I love it when I first drive up to the ocean at dawn's early light. The ocean looks as if God had been up all night sprinkling it with bling. Before I even start to fish, I like to sit on my sand chair that yesterday's high tide had left and just take it all in. I hate to even mess up God's water-colored masterpiece by casting a tacky old cork, weight and a beat-up lure into it and scarring the ocean's face that stares gleaming at me.

As I sat staring at it's pristine presence, I tried to remember the times when I had this same feeling. I pulled up the favorites on my computer of my mind and finally found it listed under "school starting."

Every educator and those students who are going to be, or already have been, educated, know this familiar feeling. School will be starting soon, and everyone is expecting new beginnings. The teachers have their bulletin boards decorated, chairs arranged, lesson plans and intentions firmly in their mind and are just as excited as the students.

Right now, everyone has a 100 average, perfect reputations, perfect attendance, no one has failed a test, the right attitudes, and the perfect horizon in front of them.

The elementary students fearlessly let go of their parents' hands even though there are tears shed ... I am talking about tears from the parents not the students. In middle school, the girls are sitting comfortably on one side of the room and the boys on the other. The kids who plan to cause trouble are sitting in the back of the room and the good kids that never have trouble are sitting in the front.

In about a week, the teacher will make up a seating chart and the students' fears and dreams will take on new dimensions. In high school, the freshmen and sophomores arrive early, so no one sees them getting out of their parents' cars and the juniors and seniors come late swinging their car keys around their fingers.

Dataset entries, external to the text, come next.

theorem witness_StepsBeginAtStart : State.reset.phase = .load ∧ (edge .wrap 0 0 0 []).Live := by decide

theorem witness_FaultsArePrecise :
    ∃ t, step (edge .wrap 0 0 0 [0x82, 8]) = .next t ∧ t.fault ≠ none := next_of_answers (by decide)

theorem witness_WrapRaisesOnlyTwoCauses :
    (∃ t, step (edge .wrap 0 0 0 [0x82, 8]) = .next t ∧ t.fault = some { cause := .illegalRegister 8, faultPc := 0 }) ∧
    (∃ t, step (edge .wrap 255 0 0 [0x01]) = .next t) ∧ (edge .wrap 255 0 0 [0x01]).memRead 255 = 0x01#8 :=
  ⟨next_of_answers (by decide), next_of_answers_any (by decide), by decide⟩

theorem witness_NoStepRaisesUnsupportedAluOp :
    ∃ t, step (edge .wrap 0 0 0 [0xA2, 0, 8]) = .next t ∧
      t.fault = some { cause := .illegalRegister 8, faultPc := 0 } := next_of_answers (by decide)

theorem witness_RunEndsOnlyByHaltOrFault :
    (∃ t, step (edge .wrap 0 0 0 [0x01]) = .next t ∧ t.running = false) ∧
    (∃ t, step (edge .wrap 0 0 0 [0x11]) = .next t ∧ t.running = true) := ⟨next_of_answers (by decide), next_of_answers (by decide)⟩

theorem witness_HaltAloneEndsARunCleanly :
    (∃ t, step (edge .fault 254 0 0 [0x01]) = .next t ∧ t.status.endedCleanly = true) ∧
    (∃ t, step (edge .fault 255 0 0 [0x01]) = .next t ∧ t.status.endedFatally = true) :=
  ⟨next_of_answers (by decide), next_of_answers (by decide)⟩

theorem witness_RunningFlagIsOnlyCleared :
    (∃ t, exec .hlt (edge .wrap 0 0 0 []) = .next t ∧ t.running ≠ (edge .wrap 0 0 0 []).running) ∧
    (∃ t, exec .ret (edge .wrap 0 0 0 []) = .next t ∧ t.running = true) ∧
    (∃ t, exec (.prn 8) (edge .wrap 0 0 0 []) = .next t ∧ t.fault ≠ (edge .wrap 0 0 0 []).fault) :=
  ⟨next_of_answers (by decide), next_of_answers (by decide), next_of_answers (by decide)⟩

theorem witness_OutputGrowsOnlyByPrn :
    ∃ t, step (edge .wrap 255 0 0 [0x47, 7]) = .next t ∧ t.out ≠ [] := next_of_answers (by decide)

theorem witness_SequentialPcAdvancesByWidth :
    ¬isTransfer (.pop 1) ∧ ∃ t, exec (.pop 1) (edge .wrap 255 0 0 []) = .next t := by
  refine ⟨?_, _, rfl⟩
  rintro (h | ⟨r, h⟩) <;> exact Instr.noConfusion h

theorem witness_LoadThenPrintEmitsImmediate : (7#8).toNat < 8 ∧ fits (edge .fault 250 0 0 []) 5 := by decide

theorem witness_PushThenPopRestores :
    (6 : Fin 8).val < 7 ∧ fits (edge .fault 251 0 1 []) 4 ∧ (edge .fault 251 0 1 []).readReg spIndex ≠ 0 := by decide

theorem witness_RetResumesAfterItsCall :
    let s := edge .fault 253 1 0 []
    ((6#8).toNat < 8 ∧ fits s 2 ∧ s.readReg rspIndex ≠ 0) ∧
    ∃ t, exec (.call 6) s = .next t ∧ t.cfg = s.cfg ∧ t.readReg rspIndex = t.readReg rspIndex := by
  exact ⟨by decide, _, rfl, rfl, rfl⟩

theorem witness_OverlappingStacksLoseThePushedByte :
    let s := at_ .wrap 0 [] regs0 []
    (0#8).toNat < 8 ∧ s.cfg.addrOverflow = .wrap ∧ s.readReg spIndex = s.readReg rspIndex := by decide

theorem witness_PushedByteIsFetchedNext :
    let s := edge .wrap 6 0 9 []
    (s.Live ∧ (1 : Fin 8) ≠ spIndex ∧ s.pc + 2 = s.readReg spIndex - 1 ∧ s.readReg 1 = 0x01#8 ∧
      Opcode.ofByte? (s.readReg 2) = none) ∧
    (∃ t, exec (.push 1) s = .next t) ∧ ∃ t, exec (.push 2) s = .next t := by
  exact ⟨by decide, ⟨_, rfl⟩, ⟨_, rfl⟩⟩

theorem witness_OthersNeitherReadNorWriteRsp :
    ¬isTransfer (.push 7) ∧ 6#8 ∉ registerOperands (.push 7) ∧
    ∃ t, exec (.push 7) (edge .wrap 255 0 0 []) = .next t := by
  refine ⟨?_, by decide, _, rfl⟩
  rintro (h | ⟨r, h⟩) <;> exact Instr.noConfusion h

theorem witness_OthersNeitherReadNorWriteSp :
    (∀ r, (Instr.call 6 ≠ .push r ∧ Instr.call 6 ≠ .pop r)) ∧ 7#8 ∉ registerOperands (.call 6) ∧
    ∃ t, exec (.call 6) (edge .wrap 255 0 0 []) = .next t := by
  exact ⟨fun r => ⟨fun h => Instr.noConfusion h, fun h => Instr.noConfusion h⟩, by decide, _, rfl⟩

theorem witness_DecodeMatchesTheWholeOpcode :
    0x11#8 ∈ [0x82#8, 0x47#8, 0x01#8, 0x45#8, 0x46#8, 0xA2#8, 0xA0#8, 0x50#8, 0x11#8] ∧ 2 ≤ [0#8, 0#8].length := by
  decide

theorem witness_InstructionStreamsDecodeUniquely :
    [Instr.ldi 0 1, .hlt].flatMap encode = [Instr.ldi 0 1, .hlt].flatMap encode := rfl

theorem witness_ResetLeavesTheStatedValues : (0 : Fin 8).val < 6 ∧ (5 : Fin 8).val < 6 := by decide

theorem witness_LoadStoresTheProgramFromZero :
    State.reset.phase = .load ∧ (List.replicate 256 (1 : Byte)).length ≤ 256 ∧
    256 < (List.replicate 257 (1 : Byte)).length ∧ (edge .wrap 0 0 0 []).phase = .run := by
  exact ⟨by decide, Nat.le_of_eq List.length_replicate, Nat.le_of_eq List.length_replicate.symm, by decide⟩

theorem witness_FirstInstructionIsAtAddressZero :
    (encode (.ldi 0 8) ++ List.replicate 253 (1 : Byte)).length ≤ 256 := by
  rw [List.length_append, List.length_replicate]
  decide

theorem witness_StepKeepsTheInvariant :
    (edge .wrap 0 0 0 [0x45, 1]).Inv ∧ ∃ t, step (edge .wrap 0 0 0 [0x45, 1]) = .next t :=
  ⟨{ mem_wf := by decide, fault_stops := fun h => absurd rfl h, fault_at_pc := fun _ h => (nomatch h),
     load_is_reset := fun h => nomatch h }, _, rfl⟩

theorem witness_HostEventsKeepTheInvariant :
    (edge .wrap 0 0 0 []).Inv ∧ ∃ t, (edge .wrap 0 0 0 []).hostEvent .reset = .ok t :=
  ⟨{ mem_wf := by decide, fault_stops := fun h => absurd rfl h, fault_at_pc := fun _ h => (nomatch h),
     load_is_reset := fun h => nomatch h }, _, rfl⟩

end Sys2Proof.Tests
end

/-! # The running flag (10_state.md R28)

What an instruction does to `running`, and that its outcome depends on `running` in that field alone. -/

namespace Sys2Proof.Machine

open Sys2Proof.Claims

/-- Fault entry is the same state in the model's words and in the statements' words (60_exceptions.md R162). -/
theorem State.raise_eq_faultEntry (s : State) (c : FaultCause) : s.raise c = faultEntry s c := rfl

/-! ## What an instruction leaves in `running` and in the fault record -/

/-- An instruction enters a fault, or it keeps the fault record; then HLT clears `running` and the others keep it. -/
theorem exec_running_cases {i : Instr} {s t : State} (h : exec i s = .next t) :
    (∃ c, t = faultEntry s c) ∨
    (i = .hlt ∧ t.fault = s.fault ∧ t.running = false) ∨
    (i ≠ .hlt ∧ t.fault = s.fault ∧ t.running = s.running) := by
  cases exec_next h with
  | illegalRegister | pcOverflow | pushOverflow | popOverflow => exact .inl ⟨_, s.raise_eq_faultEntry _⟩
  | hlt => exact .inr (.inl ⟨rfl, rfl, rfl⟩)
  | ldi | prn | push | pop | mul | add | ret => exact .inr (.inr ⟨nofun, rfl, rfl⟩)
  | call _ _ _ _ u hu => exact .inr (.inr ⟨nofun, by simp [hu], by simp [hu]⟩)

/-! ## No instruction reads `running` -/

/-- Two check phases give the same fault, or commits that differ in `running` alone. -/
def SameButRunning (h h' : Except FaultCause State) : Prop :=
  h.map State.stopRunning = h'.map State.stopRunning

/-- Commits agree when the two states with `running` cleared are the same. -/
theorem SameButRunning.ok {t u : State} (h : t.stopRunning = u.stopRunning) :
    SameButRunning (.ok t) (.ok u) :=
  congrArg Except.ok h

/-- One check made by both handlers keeps them the same but for `running`. -/
theorem SameButRunning.bind {α : Type} (x : Except FaultCause α) {f f' : α → Except FaultCause State}
    (h : ∀ a, SameButRunning (f a) (f' a)) : SameButRunning (x >>= f) (x >>= f') := by
  cases x with
  | ok a => exact h a
  | error c => rfl

/-- States that agree with `running` cleared differ in `running` alone. -/
theorem State.eq_with_running {t u : State} (h : t.stopRunning = u.stopRunning) :
    u = { t with running := u.running } :=
  congrArg (fun v : State => { v with running := u.running }) h.symm

/-- The handler template (40_fetch_decode_execute.md R88) keeps two handlers the same but for `running`. -/
theorem SameButRunning.complete {s t : State} {b : Bool} {h h' : Except FaultCause State}
    (ht : s.complete h = .next t) (hs : SameButRunning h h') :
    ∃ b', { s with running := b }.complete h' = .next { t with running := b' } := by
  cases h with
  | ok u =>
    cases h' with
    | ok u' =>
      cases ht
      exact ⟨u'.running, congrArg _ (State.eq_with_running (Except.ok.inj hs))⟩
    | error c' => cases hs
  | error c =>
    cases h' with
    | ok u' => cases hs
    | error c' =>
      cases ht
      cases hs
      exact ⟨false, rfl⟩

/-- Both handlers of an ALU instruction make the same checks and give the ALU the same operands. -/
theorem State.aluInstr_sameButRunning (s : State) (b : Bool) (tag : AluTag) (regA regB : Byte) :
    SameButRunning (s.aluInstr tag regA regB) ({ s with running := b }.aluInstr tag regA regB) :=
  .bind _ fun _ => .bind _ fun _ => .bind _ fun _ => .bind _ fun _ => .ok rfl

/-- From the same state with another `running` an instruction's next state differs in `running` alone: each handler
makes the same checks in both states, and none of its values comes from `running`. -/
theorem exec_with_running {i : Instr} {s t : State} (h : exec i s = .next t) (b : Bool) :
    ∃ b', exec i { s with running := b } = .next { t with running := b' } := by
  cases i <;> simp only [exec, execLdi, execPrn, execHlt, execPush, execPop, execMul, execAdd, execCall,
    execRet] at h ⊢
  case hlt | ret => exact SameButRunning.complete h (.bind _ fun _ => .ok rfl)
  case ldi | prn => exact SameButRunning.complete h (.bind _ fun _ => .bind _ fun _ => .ok rfl)
  case push | pop | call => exact SameButRunning.complete h (.bind _ fun _ => .bind _ fun _ => .bind _ fun _ => .ok rfl)
  case mul | add => exact SameButRunning.complete h (s.aluInstr_sameButRunning b _ _ _)

/-- Settles O27: the first three clauses read off what an instruction leaves in `running` and the fault record; the
last says that no handler reads `running`. -/
theorem runningFlagIsOnlyCleared : Obligations.RunningFlagIsOnlyCleared := by
  intro i s t h
  have hread := exec_with_running h
  rcases exec_running_cases h with ⟨c, rfl⟩ | ⟨rfl, _, hr⟩ | ⟨hi, hf, hr⟩
  · exact ⟨nofun, fun _ => rfl, fun _ => .inr ⟨c, rfl⟩, hread⟩
  · exact ⟨by simp [hr], fun _ => hr, fun _ => .inl rfl, hread⟩
  · exact ⟨fun ht => hr ▸ ht, fun hc => hc.elim (absurd · hi) (absurd hf), fun hne => absurd hr hne, hread⟩

end Sys2Proof.Machine

/-! # What decode does with the opcode byte and the bytes after it (30_encoding.md R60, R64)

One equivalence for each answer: the illegal opcode depends on the opcode byte alone, and an instruction is the opcode
byte followed by its operand bytes. -/

namespace Sys2Proof

open Sys2Proof.Claims

/-- A nonempty list is rejected by name exactly when its first byte names no opcode; the other bytes have no part. -/
theorem decode_cons_eq_illegalOpcode_iff {op : Byte} {rest : List Byte} :
    decode (op :: rest) = .error (.illegalOpcode op) ↔ Opcode.ofByte? op = none := by
  cases ho : Opcode.ofByte? op with
  | none => simp [decode, ho]
  | some o => cases ha : o.assemble rest <;> simp [decode, ho, ha]

/-- A nonempty list decodes to an instruction exactly when its first byte is the instruction's opcode and the operand
bytes follow. -/
theorem decode_cons_eq_ok_iff {op : Byte} {rest left : List Byte} {i : Instr} :
    decode (op :: rest) = .ok (i, left) ↔ i.opcode.byte = op ∧ rest = i.operands ++ left := by
  constructor
  · intro h
    cases ho : Opcode.ofByte? op with
    | none => simp [decode, ho] at h
    | some o =>
      cases ha : o.assemble rest with
      | none => simp [decode, ho, ha] at h
      | some r =>
        obtain rfl : r = (i, left) := by simpa [decode, ho, ha] using h
        obtain ⟨rfl, hrest⟩ := Opcode.assemble_eq_some_iff.1 ha
        exact ⟨Opcode.ofByte?_eq_some_iff.1 ho, hrest⟩
  · rintro ⟨rfl, hrest⟩
    simp [decode, Opcode.assemble_eq_some_iff.2 ⟨rfl, hrest⟩]

theorem Opcode.operandCount_le_two (o : Opcode) : o.operandCount ≤ 2 := by
  cases o <;> decide

/-- Enough bytes begin with the operands of an instruction of the opcode, whatever the bytes are. -/
theorem Opcode.exists_instr_of_operandCount_le {o : Opcode} {bs : List Byte} (h : o.operandCount ≤ bs.length) :
    ∃ (i : Instr) (left : List Byte), i.opcode = o ∧ bs = i.operands ++ left := by
  obtain ⟨i, -, hi, hops⟩ := Opcode.assemble_of_length (List.length_take_of_le h)
  exact ⟨i, bs.drop o.operandCount, hi, by rw [hops, List.take_append_drop]⟩

/-- Settles O38: decode rejects exactly the bytes that name no opcode, and the bytes after an opcode, at least as many
as it takes, are the operands of an instruction and its continuation. -/
theorem decodeMatchesTheWholeOpcode : Obligations.DecodeMatchesTheWholeOpcode := by
  intro op rest
  rw [← Opcode.ofByte?_eq_none_iff_not_mem]
  refine ⟨decode_cons_eq_illegalOpcode_iff, fun hop hlen => ?_⟩
  have hsome : Opcode.ofByte? op ≠ none := fun hnone => Opcode.ofByte?_eq_none_iff_not_mem.1 hnone hop
  obtain ⟨o, ho⟩ := Option.ne_none_iff_exists'.1 hsome
  obtain ⟨i, left, rfl, hrest⟩ := Opcode.exists_instr_of_operandCount_le (o.operandCount_le_two.trans hlen)
  have hbyte := Opcode.ofByte?_eq_some_iff.1 ho
  exact ⟨i, left, decode_cons_eq_ok_iff.2 ⟨hbyte, hrest⟩, hbyte⟩

end Sys2Proof

/-! # Whether a machine has a step, and what an illegal opcode makes of it
(40_fetch_decode_execute.md R80, R82) -/

namespace Sys2Proof.Machine

open Sys2Proof.Claims

/-- Exactly the live machines have no reason to stop (R80). -/
theorem State.stopReason_eq_none_iff_live {s : State} : s.stopReason = none ↔ s.Live :=
  s.stopReason_eq_none_iff.trans (and_congr_right fun _ => and_comm)

/-- Only a live machine takes a step (R80). -/
theorem live_of_step_next {s t : State} (h : step s = .next t) : s.Live :=
  State.stopReason_eq_none_iff_live.1 (step_next h).1

/-- A fault of the fetch is the whole step of a live machine: no instruction executes. -/
theorem step_of_fetchInstr_error {s : State} {c : FaultCause} (hlive : s.Live) (hfetch : s.fetchInstr = .error c) :
    step s = .next (faultEntry s c) := by
  rw [step_of_running (State.stopReason_eq_none_iff_live.2 hlive), hfetch]
  exact congrArg Host.Outcome.next (s.raise_eq_faultEntry c)

/-- An opcode byte that names no opcode ends the fetch before any operand, so at every pc and in both values of
`ADDR_OVERFLOW` (R82). -/
theorem State.fetchInstr_illegalOpcode {s : State} (h : Opcode.ofByte? (s.memRead s.pc) = none) :
    s.fetchInstr = .error (.illegalOpcode (s.memRead s.pc)) := by
  simp [State.fetchInstr, h]

/-- Settles O17: the fetch answers IllegalOpcode from the byte at pc alone, and its fault entry is the step. -/
theorem illegalOpcodeEndsTheRun : Obligations.IllegalOpcodeEndsTheRun := by
  intro s hlive hop
  have hnone : Opcode.ofByte? (s.memRead s.pc) = none := Opcode.ofByte?_eq_none_iff_not_mem.2 hop
  exact step_of_fetchInstr_error hlive (State.fetchInstr_illegalOpcode hnone)

/-- Settles O19: a step would show the machine live, so running and with no fault recorded. -/
theorem stoppedMachineHasNoStep : Obligations.StoppedMachineHasNoStep := by
  intro s hstopped t hstep
  obtain ⟨-, hrunning, hfault⟩ := live_of_step_next hstep
  rcases hstopped with hr | hf
  · simp [hrunning] at hr
  · exact hf hfault

end Sys2Proof.Machine

/-! # LDI, and the operand fetch that overflows before an instruction executes
(41_load_print.md R100; 40_fetch_decode_execute.md R83) -/

namespace Sys2Proof.Machine

open Sys2Proof.Claims

/-- An operand past 255 ends the fetch of every opcode under `ADDR_OVERFLOW = fault`. The first such operand has the
unreduced address 256, whatever pc is (R83). -/
theorem State.fetchInstr_operandOverflow {s : State} {o : Opcode} (hop : s.memRead s.pc = o.byte)
    (hm : s.cfg.addrOverflow = .fault) (hpc : 255 < s.pc.toNat + o.operandCount) :
    s.fetchInstr = .error (.addressOverflow 256) := by
  rcases s.fetchInstr_cases with ⟨hnone, -⟩ | ⟨_, -, -, -, hfetch⟩ | ⟨i, hi, -, hfits, -⟩
  · simp [hop] at hnone
  · exact hfetch
  · obtain rfl : o = i.opcode := Opcode.byte_injective (hop.symm.trans hi)
    rcases hfits with hw | hle
    · simp [hm] at hw
    · omega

I feel qualified to prophesy these happenings having taught for more than half a century.

I am retired now and not having to go back to school should give me much pleasure, but it is breaking my heart. I will admit that I went up to a school this last week where I had once taught and counseled and walked down the gleaming halls, past the clean lockers that did not smell like tuna fish or bananas and spoke to many of the teachers that were once my students.

I left knowing that I no longer belonged there, and I loaded my car with fishing tackle. That's how and why I was sitting beside the sea watching God bling my bay.

Dear Lord, thank you for all of the stages in my life that we have been through together. Help us all choose to walk with you as you bless each stage of our lives.